Application of federated learning techniques for arrhythmia classification using 12-lead ECG signals

Daniel Mauricio Jimenez Gutierrez,Hafiz Muuhammad Hassan,Lorella Landi,Andrea Vitaletti,Ioannis Chatzigiannakis
2024-01-06
Abstract:Artificial Intelligence-based (AI) analysis of large, curated medical datasets is promising for providing early detection, faster diagnosis, and more effective treatment using low-power Electrocardiography (ECG) monitoring devices information. However, accessing sensitive medical data from diverse sources is highly restricted since improper use, unsafe storage, or data leakage could violate a person's privacy. This work uses a Federated Learning (FL) privacy-preserving methodology to train AI models over heterogeneous sets of high-definition ECG from 12-lead sensor arrays collected from six heterogeneous sources. We evaluated the capacity of the resulting models to achieve equivalent performance compared to state-of-the-art models trained in a Centralized Learning (CL) fashion. Moreover, we assessed the performance of our solution over Independent and Identical distributed (IID) and non-IID federated data. Our methodology involves machine learning techniques based on Deep Neural Networks and Long-Short-Term Memory models. It has a robust data preprocessing pipeline with feature engineering, selection, and data balancing techniques. Our AI models demonstrated comparable performance to models trained using CL, IID, and non-IID approaches. They showcased advantages in reduced complexity and faster training time, making them well-suited for cloud-edge architectures.
Machine Learning
What problem does this paper attempt to address?
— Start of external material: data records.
-- ==== Sys2Proof/Machine/HostOps.lean ====
section
/-! DEFINITION. The host link's working (10 section 1): the receiver, the input queue, the line out. -/

namespace Sys2Proof.Machine

/-- What a command answers. -/
abbrev Result := Host.Outcome State Fault Refusal

/-! ### The line out and the input queue (R174, R175) -/

/-- A reply frame (11 section 1): the request's kind and tag, the status, the payload. -/
def replyBytes (kind tag : Nat) (r : Reply) : List Byte := frameBytes kind tag (BitVec.ofNat 8 r.status.code :: r.body)

/-- A BUSY reply (R174). -/
def busyBytes (kind tag : Nat) : List Byte := replyBytes kind tag ⟨.busy, []⟩

/-- The head of the queue executes and its reply begins to be sent (R174). -/
def executeHead (s : State) : State :=
  match s.host.queue with
  | [] => s
  | q :: _ =>
    let done := perform q.request s
    done.1.setHost { done.1.host with
      headRunning := true
      line := .sending (replyBytes q.request.kind q.tag done.2) false }

/-- The head of the queue may execute (R174). -/
def mayExecute (s : State) : Bool := s.host.line == .free && s.host.busy.isNone && !s.host.headRunning

/-- The head executes if it may. -/
def pump (s : State) : State := if mayExecute s then executeHead s else s

/-- A complete and good frame is handed to the input queue (R174). -/
def submit (tag : Nat) (r : HostRequest) (s : State) : State :=
  if s.host.queue.length < Config.maxRequests then
    pump (s.setHost { s.host with queue := s.host.queue ++ [⟨tag, r⟩] })
  else
    match s.host.line, s.host.busy with
    | .free, _ => s.setHost { s.host with line := .sending (busyBytes r.kind tag) true }
    | .sending _ _, none => s.setHost { s.host with busy := some (r.kind, tag) }
    | .sending _ _, some _ => s

/-- The line out has fallen FREE: a waiting BUSY reply is sent, or the next head executes (R174). -/
def lineFreed (s : State) : State :=
  match s.host.busy with
  | some (kind, tag) => s.setHost { s.host with line := .sending (busyBytes kind tag) true, busy := none }
  | none => pump s

/-- The last byte of the reply being sent has gone (R174). -/
def endReply (s : State) : State :=
  match s.host.line with
  | .free => s
  | .sending _ true => lineFreed (s.setHost { s.host with line := .free })
  | .sending _ false =>
    lineFreed (s.setHost { s.host with line := .free, queue := s.host.queue.tail, headRunning := false })

/-! ### The receiver (R173) -/

/-- The bytes after the lead byte that a frame has, by its length byte: length, kind, tag and payload, CRC. -/
def frameSize (bytes : List Byte) : Nat := 3 + fieldAt bytes 0 1

/-- The CRC of a whole frame, without its lead byte, is right (R181). -/
def frameGood (bytes : List Byte) : Bool := bytes.drop (bytes.length - 2) == crcBytes (bytes.take (bytes.length - 2))

/-- A whole frame, without its lead byte, judged and handed on (R173). -/
def frameEnds (bytes : List Byte) (s : State) : State :=
  let hunting := s.setHost { s.host with receiver := .hunting }
  if frameGood bytes then
    submit (fieldAt bytes 2 1) (parseRequest (fieldAt bytes 1 1) ((bytes.drop 3).take (bytes.length - 5))) hunting
  else hunting

/-- A byte taken IN_FRAME (R173): the length judged, the frame collected. -/
def collect (bytes : List Byte) (s : State) : State :=
  if bytes.length = 1 ∧ (fieldAt bytes 0 1 < 2 ∨ 250 < fieldAt bytes 0 1) then
    s.setHost { s.host with receiver := .hunting }
  else if bytes.length = frameSize bytes then frameEnds bytes s
  else s.setHost { s.host with receiver := .inFrame bytes s.now }

/-- A byte judged in HUNTING (R173). -/
def hunt (b : Byte) (s : State) : State :=
  if b = 0x7B then s.setHost { s.host with receiver := .inFrame [] s.now } else s

/-- A byte at its arrival (R173). One that ends a gap of more than 5 ms finds the frame abandoned. -/
def receive (b : Byte) (framingError : Bool) (s : State) : State :=
  if framingError then s.setHost { s.host with receiver := .hunting }
  else
    match s.host.receiver with
    | .hunting => hunt b s
    | .inFrame bytes last =>
      if last + 5 < s.now then hunt b (s.setHost { s.host with receiver := .hunting }) else collect (bytes ++ [b]) s

/-- The gap after the last byte has passed 5 ms (R173). -/
def abandonFrame (s : State) : State :=
  match s.host.receiver with
  | .hunting => s
  | .inFrame _ last => (s.reach (last + 5)).setHost { s.host with receiver := .hunting }

end Sys2Proof.Machine
end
The paper aims to address the problem of arrhythmia classification, specifically by analyzing 12-lead electrocardiogram (ECG) signals using Federated Learning (FL) technology while protecting patient privacy. Specifically, the researchers aim to train artificial intelligence models using federated learning methods to achieve effective detection and classification of arrhythmias without sharing sensitive medical data. Additionally, they evaluated the performance of the proposed method under different data distribution scenarios, including Independent and Identically Distributed (IID) and Non-Independent and Identically Distributed (Non-IID) datasets, and compared it with Centralized Learning (CL) methods. The main contributions of the paper include: 1. **Privacy Protection**: By using federated learning, model training is conducted without transmitting raw data to a central server, ensuring the security and privacy of medical data. 2. **Model Performance**: The performance of the federated learning model in the arrhythmia classification task is validated to see if it can match that of centralized learning methods. 3. **Feature Extraction and Selection**: A multi-step data preprocessing method is proposed, including feature extraction, normalization, selection, and data balancing steps, to improve the model's generalization ability and training efficiency. 4. **Dataset Application**: The PhysioNet 2020 Challenge dataset is used, which includes high-resolution 12-lead ECG recordings from six different geographic centers, covering various types of cardiac abnormalities, helping to train a model capable of recognizing a wide range of arrhythmias. In summary, this study aims to explore how to effectively detect and classify arrhythmias using federated learning technology while ensuring data privacy, providing new ideas and technical means for the early diagnosis of cardiovascular diseases.